* **Task objective**:
Provide only the number of lines in the data below that contain the string "validList".

* **Exercise inputs**:
**********

-- ==== Sys2Proof/Machine/Keyway.lean ====
section
/-! DEFINITION. The Keyway (R331 to R364): routing keys, KROUTE, dispatch and answer, combine buffers, inboxes, and the K queue. -/
namespace Sys2Proof.Machine

/-! ### Faults (R360, R362) -/

def kwyCode (code : Code) : Option Nat :=
  if code = cKW_SHAPE then some 1 else if code = cKW_LAYER then some 2 else if code = cKW_BUFFER then some 3
  else if code = cKW_EPOCH then some 4 else if code = cKW_TABLE then some 5 else none

/-- A Keyway fault of an instruction: `KWY_LAST`, then R270. `aux` is the CODE of a bad record, which goes with the fault record (R354). -/
def kFault (ci pc op : Nat) (code : Code) (aux : Nat) (s : State) : State :=
  match getL s ci with
  | none => s
  | some l =>
    let d := l.phys / 32
    let (k, s) := match kwyCode code with
      | some k => (k, s)
      | none => ((freeNow s).toNat, freeStep s)
    unitFaultAux ci qK pc code aux
      (addFld (KWY_LAST_FAULTS d) 1 (setFld (KWY_LAST_OP d) op (setFld (KWY_LAST_CORE d) (l.phys % 32) (setFld (KWY_LAST_CODE d) k s))))

/-! ### Layers (R333) -/

def layerOk (v : Layer) : Bool :=
  v.zeroOk && decide (1 ≤ v.experts ∧ v.experts ≤ 4096 ∧ 1 ≤ v.k ∧ v.k ≤ 8 ∧ v.k ≤ v.experts ∧ 1 ≤ v.epw ∧ v.epw ≤ 4096 ∧
    1 ≤ v.quota ∧ v.quota ≤ 4096 ∧ 1 ≤ v.sources ∧ v.sources ≤ 4194304 ∧ 64 ≤ v.rowBytes ∧ v.rowBytes ≤ 4096 ∧
    v.rowBytes % 64 = 0 ∧ v.wardBase + (v.experts - 1) / v.epw < 64)

/-- Layer entry `n` of the image, when it meets R333. -/
def layerOf (s : State) (n : Nat) : Option Layer := (s.img.bind fun i => i.layers[n]?).filter layerOk

/-! ### KROUTE (R334 to R340) -/

/-- Probe sequence of a token (R334, R335). -/
def probeSeq (v : Layer) (n id : Nat) : List Nat :=
  let h := sipHash16 v.k0.toNat v.k1.toNat id n
  let a := h % 2 ^ 32
  let b := h / 2 ^ 32 % 2 ^ 32 / 2 * 2 + 1
  (List.range 16).map fun j => v.experts * ((a + j * b) % 2 ^ 32) / 2 ^ 32

/-- One rank's outcome: status, expert, slot. -/
structure Choice where
  status : Nat
  expert : Nat
  slot : Nat
  deriving DecidableEq, Repr

/-- What routing one token carries from rank to rank. -/
structure RouteSt where
  seq : List Nat
  tried : List Nat
  counts : Nat → Nat

/-- The choice of one rank (R337): `left` is what remains of the probe sequence. -/
def routeRank (drop : Bool) (limit quota : Nat) : List Nat → List Nat → (Nat → Nat) → Choice × RouteSt
  | [], tried, cs => (⟨2, 0, 0⟩, ⟨[], tried, cs⟩)
  | e :: left, tried, cs =>
    if tried.length = limit then (⟨2, 0, 0⟩, ⟨e :: left, tried, cs⟩)
    else if tried.contains e then routeRank drop limit quota left tried cs
    else if cs e < quota then
      (⟨0, e, cs e⟩, ⟨left, e :: tried, fun x => if x = e then cs e + 1 else cs x⟩)
    else if drop then (⟨1, e, 0⟩, ⟨left, e :: tried, cs⟩)
    else routeRank drop limit quota left (e :: tried) cs

def routeRanks (drop : Bool) (limit quota : Nat) : Nat → RouteSt → List Choice × RouteSt
  | 0, st => ([], st)
  | n + 1, st =>
    let (c, st) := routeRank drop limit quota st.seq st.tried st.counts
    let (cs, st) := routeRanks drop limit quota n st
    (c :: cs, st)

/-- A choice record (R338), as its 16 words. -/
def choiceWords (v : Layer) (n tries : Nat) (cs : List Choice) : List Nat :=
  let acc := (cs.filter fun c => c.status == 0).length
  let ws := (enumFrom 0 cs).map fun p =>
    p.2.expert + p.1 * 2 ^ 12 + (if p.2.status = 0 then 2 ^ 15 else 0) + p.2.slot * 2 ^ 16 + p.2.status * 2 ^ 28
  (v.k + acc * 16 + tries * 256 + n * 65536) :: ws ++ List.replicate (15 - ws.length) 0

/-- The valid positions of dimension 0 of a rank-1 tensor. -/
def validList (d : Desc) : List Nat := (List.range (dEnd d 0 - dLo d 0)).map fun i => dLo d 0 + i

def inOwn (l : LCore) (d : Desc) : Bool := let e := extent d; inOwnScratch l e.1 e.2

/-- Quota counters (R336): rank 1, FP32 words, own scratch, a valid window of at least E elements. -/
def countersOk (l : LCore) (d : Desc) (experts : Nat) : Bool :=
  dType d == 0 && dRank d == 1 && !dSparse d && inOwn l d && decide (experts ≤ dEnd d 0 - dLo d 0)

/-- Choice records or slot headers: rank 2, FP32 words, own scratch, 16 elements by at least `n` rows. -/
def recordsOk (l : LCore) (d : Desc) (n : Nat) : Bool :=
  dType d == 0 && dRank d == 2 && !dSparse d && inOwn l d && dLen d 0 == 16 && decide (n ≤ dLen d 1)

/-- Counter of expert `e`: the counters begin at the first valid element. -/
def counterAt (m : Mem) (d : Desc) (e : Nat) : Nat := elemAt m d [dLo d 0 + e]

/-- Writes a row of 32-bit words where it is valid. -/
def putRow (d : Desc) (row : Nat) (ws : List Nat) (m : Mem) : Mem :=
  (enumFrom 0 ws).foldl (fun m p => if posValid d [p.1, row] then putElem d [p.1, row] p.2 m else m) m

/-- Routes one token: its choice record and the counters after it, in memory. -/
def routeToken (drop : Bool) (v : Layer) (n : Nat) (c : CapD) (m : Mem) (id row : Nat) : Mem × Nat × Nat :=
  let limit := if drop then v.k else 2 * v.k
  let (cs, st) := routeRanks drop limit v.quota v.k ⟨probeSeq v n id, [], fun e => counterAt m c.dC e⟩
  let m := cs.foldl (fun m x => if x.status = 0 then putElem c.dC [dLo c.dC 0 + x.expert] (x.slot + 1) m else m) m
  (putRow c.dD row (choiceWords v n st.tried.length cs) m, (cs.filter fun x => x.status != 0).length,
   (cs.filter fun x => x.status == 2).length)

def krouteErr (s : State) (l : LCore) (c : CapD) : Option Code :=
  let shape0 := dType c.dA == 0 && dRank c.dA == 1 && !dSparse c.dA && inOwn l c.dA &&
    recordsOk l c.dD (validList c.dA).length && dType c.dC == 0 && dRank c.dC == 1 && !dSparse c.dC && inOwn l c.dC
  if !shape0 then some cKW_SHAPE
  else match layerOf s c.xa.toNat with
    | none => some cKW_LAYER
    | some v => if countersOk l c.dC v.experts then none else some cKW_SHAPE

def krouteRun (s : State) (l : LCore) (c : CapD) : State :=
  match layerOf s c.xa.toNat with
  | none => s
  | some v =>
    let m := if c.ctrl.testBit 0 then (List.range v.experts).foldl (fun m e => putElem c.dC [dLo c.dC 0 + e] 0 m) s.mem else s.mem
    let drop := fld s (KWY_CAP_MODE l.die) == 0
    let ids := (validList c.dA).map fun p => elemAt s.mem c.dA [p]
    let (m, dropped, nones) := (enumFrom 0 ids).foldl (fun (acc : Mem × Nat × Nat) p =>
      let (m, d, k) := routeToken drop v c.xa.toNat c acc.1 p.2 p.1
      (m, acc.2.1 + d, acc.2.2 + k)) (m, 0, 0)
    addFld (KWY_COUNT_NONE l.die) nones (addFld (KWY_COUNT_DROPPED l.die) dropped { s with mem := m })

/-! ### Combine buffers (R351 to R353) -/

structure CBuf where
  addr : Nat
  epoch : Nat
  advances : Nat
  rank : Nat
  records : Nat
  rowBytes : Nat
  k : Nat
  layer : Nat
  zeroOk : Bool
  deriving DecidableEq, Repr

def bufRead (m : Mem) (a : Nat) : CBuf :=
  let b := m.bytes a 64
  ⟨a, bodyNat b 0 2, bodyNat b 2 2, bodyNat b 4 4, bodyNat b 8 4, bodyNat b 0xC 4, bodyNat b 0x10 1, bodyNat b 0x11 1,
   bodyNat b 0x12 46 == 0⟩

def bufStride (b : CBuf) : Nat := 64 + b.k * b.rowBytes
def recAddr (b : CBuf) (i : Nat) : Nat := b.addr + 64 + i * bufStride b
def slotAt (b : CBuf) (i r : Nat) : Nat := recAddr b i + 64 + r * b.rowBytes

def recEpoch (m : Mem) (a : Nat) : Nat := m.readN a 2
def recExpected (m : Mem) (a : Nat) : Nat := (m.read (a + 2)).toNat
def recArrived (m : Mem) (a : Nat) : Nat := (m.read (a + 3)).toNat
def recDone (m : Mem) (a : Nat) : Bool := recExpected m a == recArrived m a

/-- `KW_BUFFER` for a buffer of layer `v` whose records `first` to `first + n − 1` are named (R360). -/
def bufBad (s : State) (l : LCore) (b : CBuf) (v : Layer) (first n : Nat) : Bool :=
  b.addr % 64 != 0 || dieOfAddr b.addr != l.die || !hbmRange s.fuses b.addr (64 + b.records * bufStride b) ||
  !inKind s 1 b.addr (64 + b.records * bufStride b) || !b.zeroOk || b.k != v.k ||
  !(b.rowBytes == v.rowBytes || b.rowBytes == 2 * v.rowBytes) || decide (v.sources ≤ b.rank ∨ b.records < first + n)

/-- The header of a buffer can be read. -/
def bufReadable (s : State) (a : Nat) : Bool := hbmRange s.fuses a 64

/-! ### Packets (R343) -/

/-- The module of an ORIGIN. -/
def originOf (p : KwyPkt) : Member := BitVec.ofNat 16 (bits p.origin.toNat 0 14)

/-- Sends a Keyway packet from die `die`; one for this module is delivered (R344, R386). -/
def kwySend (die : Nat) (dest : Member) (destDie tag : Nat) (k : KwyPkt) (s : State) : Option State :=
  let p := mkPacket s 2 dest destDie die tag (.keyway k)
  if destDie = 14 then (if memberWard dest = fld s FAB_ID_WARD then some (deliver p s) else sendFrom die p s)
  else if dest = ownId s then some (deliver p s) else sendFrom die p s

/-! ### KSEND (R342, R348, R350, R352) -/

def ksAnswer (c : CapD) : Bool := c.ctrl.testBit 0
def ksClose (c : CapD) : Bool := c.ctrl.testBit 1
def ksFirst (c : CapD) : Nat := bits c.ctrl 2 16
def ksEpoch (c : CapD) : BitVec 16 := BitVec.ofNat 16 c.xb.toNat

/-- Rows of dA's valid window. -/
def rowsOf (d : Desc) : Nat := dEnd d 1 - dLo d 1
/-- Bytes of row `i` of dA's valid window, padded as R255 sets out. -/
def rowBytesOf (m : Mem) (d : Desc) (i : Nat) : List Byte :=
  (List.range (dLen d 0)).flatMap fun k => leBytes (dBits d / 8) (elemPad m (dZeroPad d) d [k, dLo d 1 + i])

/-- Word `w` of choice record or slot header `i`. -/
def recWord (m : Mem) (d : Desc) (i w : Nat) : Nat := elemPad m (dZeroPad d) d [w, i]

def ksRowsOk (l : LCore) (d : Desc) : Bool :=
  (dType d == 0 || dType d == 1) && dRank d == 2 && !dSparse d && inOwn l d

/-- The check of a dispatch (R342, R352, R360). -/
def ksendErr (s : State) (l : LCore) (c : CapD) : Option Code :=
  let n := rowsOf c.dA
  if !ksRowsOk l c.dA || !recordsOk l c.dB n then some cKW_SHAPE
  else if !bufReadable s c.xa.toNat then some cKW_BUFFER
  else
    let b := bufRead s.mem c.xa.toNat
    match layerOf s b.layer with
    | none => some cKW_LAYER
    | some v =>
      if dLen c.dA 0 * dBits c.dA / 8 ≠ v.rowBytes ∨ (ksClose c ∧ ¬ countersOk l c.dC v.experts) then some cKW_SHAPE
      else if bufBad s l b v (ksFirst c) n ||
          ((List.range n).any fun i => let w := recWord s.mem c.dB i 0; w % 16 != b.k || bits w 16 8 != b.layer) then some cKW_BUFFER
      else if ksEpoch c ≠ BitVec.ofNat 16 b.epoch then some cKW_EPOCH
      else none

/-- The accepted ranks of a choice record: rank, expert, slot. -/
def acceptedRanks (m : Mem) (d : Desc) (i k : Nat) : List (Nat × Nat × Nat) :=
  ((List.range k).map fun r => (r, recWord m d i (1 + r))).filter (fun p => bits p.2 15 1 == 1) |>.map
    fun p => (p.1, bits p.2 0 12, bits p.2 16 12)

def baseKwy (s : State) (ci : Nat) (b : CBuf) (v : Layer) (c : CapD) (e : Nat) : KwyPkt :=
  { kind := 0, attempt := BitVec.ofNat 8 s.step.attempt, step := BitVec.ofNat 16 (fld s RDU_STEP_STAT_STEP), epoch := ksEpoch c,
    layer := b.layer, rank := 0, resolved := false, rowType := BitVec.ofNat 4 (dType c.dA), expert := e,
    dWard := v.wardBase + e / v.epw, dModule := 0, dLcore := 0, origin := BitVec.ofNat 32 ((ownId s).toNat + ci * 65536),
    sourceRank := b.rank, combine := b.addr, record := 0, slot := 0, inbox := 0, code := 0, row := [] }

/-- Sends packets of a logical core, whose number is their tag, in order; the state as far as it came, and whether every one had a route. -/
def kwySendAll (die tag : Nat) : List (Member × Nat × KwyPkt) → State → State × Bool
  | [], s => (s, true)
  | (m, dd, k) :: ps, s => match kwySend die m dd tag k s with
    | none => (s, false)
    | some s => kwySendAll die tag ps (if k.kind = 0 then addFld (KWY_TRAFFIC_DISPATCHED die) 1 s else s)

def dispatchPkts (s : State) (ci : Nat) (b : CBuf) (v : Layer) (c : CapD) (i : Nat) : List (Member × Nat × KwyPkt) :=
  (acceptedRanks s.mem c.dB i b.k).map fun q =>
    let k := baseKwy s ci b v c q.2.1
    (BitVec.ofNat 16 (k.dWard * 256), 14, { k with rank := q.1, record := ksFirst c + i, slot := q.2.2, row := rowBytesOf s.mem c.dA i })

**********

* **Task response**:
3